[TASK OBJECTIVE] Treat the line containing "theorem Memory.read_cons (c" as the last one, and return every line exactly from the first line of the material below up to it.

==== EXCERPTED RECORDS ====

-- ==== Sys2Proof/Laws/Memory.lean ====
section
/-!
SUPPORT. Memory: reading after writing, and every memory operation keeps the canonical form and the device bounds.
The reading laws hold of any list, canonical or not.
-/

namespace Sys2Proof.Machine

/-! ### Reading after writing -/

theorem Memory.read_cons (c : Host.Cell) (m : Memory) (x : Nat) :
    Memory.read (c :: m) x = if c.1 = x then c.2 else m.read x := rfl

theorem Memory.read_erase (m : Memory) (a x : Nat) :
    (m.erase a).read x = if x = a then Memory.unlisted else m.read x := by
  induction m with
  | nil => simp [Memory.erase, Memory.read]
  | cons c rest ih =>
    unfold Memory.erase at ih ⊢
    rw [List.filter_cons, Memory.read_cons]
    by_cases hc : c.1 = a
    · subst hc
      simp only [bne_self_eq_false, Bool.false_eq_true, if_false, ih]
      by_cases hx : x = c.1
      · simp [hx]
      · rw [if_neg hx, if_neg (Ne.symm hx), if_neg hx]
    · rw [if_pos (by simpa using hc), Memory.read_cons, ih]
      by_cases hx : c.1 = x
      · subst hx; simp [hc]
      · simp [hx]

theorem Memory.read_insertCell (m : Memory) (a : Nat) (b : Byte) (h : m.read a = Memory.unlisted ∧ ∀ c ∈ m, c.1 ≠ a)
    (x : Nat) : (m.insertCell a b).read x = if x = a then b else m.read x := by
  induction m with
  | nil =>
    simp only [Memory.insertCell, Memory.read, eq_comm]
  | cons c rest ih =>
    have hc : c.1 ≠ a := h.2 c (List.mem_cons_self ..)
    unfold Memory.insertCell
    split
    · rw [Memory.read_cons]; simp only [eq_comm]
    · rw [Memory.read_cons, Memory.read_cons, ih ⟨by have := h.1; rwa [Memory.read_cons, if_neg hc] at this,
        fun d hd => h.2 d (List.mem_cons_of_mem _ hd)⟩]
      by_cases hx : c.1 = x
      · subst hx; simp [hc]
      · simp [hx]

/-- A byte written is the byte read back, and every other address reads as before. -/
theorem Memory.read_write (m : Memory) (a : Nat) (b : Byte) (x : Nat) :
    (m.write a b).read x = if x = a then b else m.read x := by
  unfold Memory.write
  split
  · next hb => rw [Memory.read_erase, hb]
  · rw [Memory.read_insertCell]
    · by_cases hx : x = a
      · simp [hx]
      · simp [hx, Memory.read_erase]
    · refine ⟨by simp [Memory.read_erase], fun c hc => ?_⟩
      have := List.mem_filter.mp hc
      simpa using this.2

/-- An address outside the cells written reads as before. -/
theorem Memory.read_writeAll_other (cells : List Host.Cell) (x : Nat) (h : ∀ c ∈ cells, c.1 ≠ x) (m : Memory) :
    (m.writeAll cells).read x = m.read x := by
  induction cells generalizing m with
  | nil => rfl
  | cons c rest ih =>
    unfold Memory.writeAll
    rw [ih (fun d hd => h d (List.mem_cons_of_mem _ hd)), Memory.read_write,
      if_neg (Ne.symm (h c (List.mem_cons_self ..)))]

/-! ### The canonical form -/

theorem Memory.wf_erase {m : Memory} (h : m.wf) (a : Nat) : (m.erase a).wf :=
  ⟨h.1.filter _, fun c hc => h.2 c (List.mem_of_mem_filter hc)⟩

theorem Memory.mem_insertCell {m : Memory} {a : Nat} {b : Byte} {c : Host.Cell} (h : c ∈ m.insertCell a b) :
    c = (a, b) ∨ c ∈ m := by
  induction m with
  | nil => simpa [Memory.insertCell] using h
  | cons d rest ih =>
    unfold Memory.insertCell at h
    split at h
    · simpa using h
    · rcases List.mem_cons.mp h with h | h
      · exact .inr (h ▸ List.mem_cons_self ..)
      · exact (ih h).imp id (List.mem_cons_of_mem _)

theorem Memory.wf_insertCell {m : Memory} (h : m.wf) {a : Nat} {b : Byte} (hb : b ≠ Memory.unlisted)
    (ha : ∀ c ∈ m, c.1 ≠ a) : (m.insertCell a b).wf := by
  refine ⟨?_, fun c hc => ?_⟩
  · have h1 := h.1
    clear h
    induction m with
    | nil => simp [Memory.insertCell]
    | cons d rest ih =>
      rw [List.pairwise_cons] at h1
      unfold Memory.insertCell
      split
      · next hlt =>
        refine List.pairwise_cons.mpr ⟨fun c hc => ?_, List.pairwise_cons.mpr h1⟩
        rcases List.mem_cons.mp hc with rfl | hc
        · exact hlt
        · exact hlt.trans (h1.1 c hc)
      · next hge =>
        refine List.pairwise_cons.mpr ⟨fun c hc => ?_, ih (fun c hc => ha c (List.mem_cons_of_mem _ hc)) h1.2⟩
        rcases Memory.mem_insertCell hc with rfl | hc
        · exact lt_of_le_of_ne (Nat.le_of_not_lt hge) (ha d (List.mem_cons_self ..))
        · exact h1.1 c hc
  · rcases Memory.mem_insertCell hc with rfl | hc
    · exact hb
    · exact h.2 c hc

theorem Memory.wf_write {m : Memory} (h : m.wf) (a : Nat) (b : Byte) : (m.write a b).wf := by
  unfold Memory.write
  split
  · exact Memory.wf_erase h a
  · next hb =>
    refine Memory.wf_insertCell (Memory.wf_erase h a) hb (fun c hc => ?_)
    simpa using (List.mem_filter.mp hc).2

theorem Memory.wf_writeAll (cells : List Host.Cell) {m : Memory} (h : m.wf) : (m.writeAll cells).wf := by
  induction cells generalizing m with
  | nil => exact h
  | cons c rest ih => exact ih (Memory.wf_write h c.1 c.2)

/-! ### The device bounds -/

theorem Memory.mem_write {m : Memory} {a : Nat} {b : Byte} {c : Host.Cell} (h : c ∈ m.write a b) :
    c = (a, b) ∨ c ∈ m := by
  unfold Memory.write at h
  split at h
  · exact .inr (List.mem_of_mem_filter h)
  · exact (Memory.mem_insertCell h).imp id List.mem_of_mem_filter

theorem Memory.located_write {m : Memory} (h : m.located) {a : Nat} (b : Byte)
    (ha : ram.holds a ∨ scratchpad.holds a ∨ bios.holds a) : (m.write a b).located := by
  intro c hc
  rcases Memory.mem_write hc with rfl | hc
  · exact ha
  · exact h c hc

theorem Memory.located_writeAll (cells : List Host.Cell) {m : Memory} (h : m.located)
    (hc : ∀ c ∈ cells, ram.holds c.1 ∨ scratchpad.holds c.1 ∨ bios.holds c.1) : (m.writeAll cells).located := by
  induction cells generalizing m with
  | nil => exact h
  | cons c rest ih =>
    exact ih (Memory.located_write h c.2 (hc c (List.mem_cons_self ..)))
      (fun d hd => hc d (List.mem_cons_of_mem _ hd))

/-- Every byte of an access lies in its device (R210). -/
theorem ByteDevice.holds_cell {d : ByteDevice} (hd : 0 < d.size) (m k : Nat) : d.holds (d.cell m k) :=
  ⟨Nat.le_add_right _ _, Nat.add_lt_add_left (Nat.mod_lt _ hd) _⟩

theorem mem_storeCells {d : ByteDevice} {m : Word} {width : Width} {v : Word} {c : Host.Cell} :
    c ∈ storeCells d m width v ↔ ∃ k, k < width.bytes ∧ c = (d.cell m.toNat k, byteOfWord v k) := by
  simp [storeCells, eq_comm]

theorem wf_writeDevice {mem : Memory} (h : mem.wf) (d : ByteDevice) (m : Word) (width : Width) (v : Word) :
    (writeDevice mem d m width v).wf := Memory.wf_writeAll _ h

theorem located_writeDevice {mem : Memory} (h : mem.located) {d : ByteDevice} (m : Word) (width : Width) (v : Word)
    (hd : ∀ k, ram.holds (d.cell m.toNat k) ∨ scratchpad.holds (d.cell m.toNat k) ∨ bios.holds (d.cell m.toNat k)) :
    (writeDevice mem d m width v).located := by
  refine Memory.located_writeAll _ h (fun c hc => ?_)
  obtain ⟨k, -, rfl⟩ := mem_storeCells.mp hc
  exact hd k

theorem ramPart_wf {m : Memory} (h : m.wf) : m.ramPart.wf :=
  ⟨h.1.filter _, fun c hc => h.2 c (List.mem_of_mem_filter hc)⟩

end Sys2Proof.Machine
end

====

[RESPONSE AREA]
-- ==== Sys2Proof/Laws/Memory.lean ====
section
/-!
SUPPORT. Memory: reading after writing, and every memory operation keeps the canonical form and the device bounds.
The reading laws hold of any list, canonical or not.
-/

namespace Sys2Proof.Machine

/-! ### Reading after writing -/

theorem Memory.read_cons (c : Host.Cell) (m : Memory) (x : Nat) :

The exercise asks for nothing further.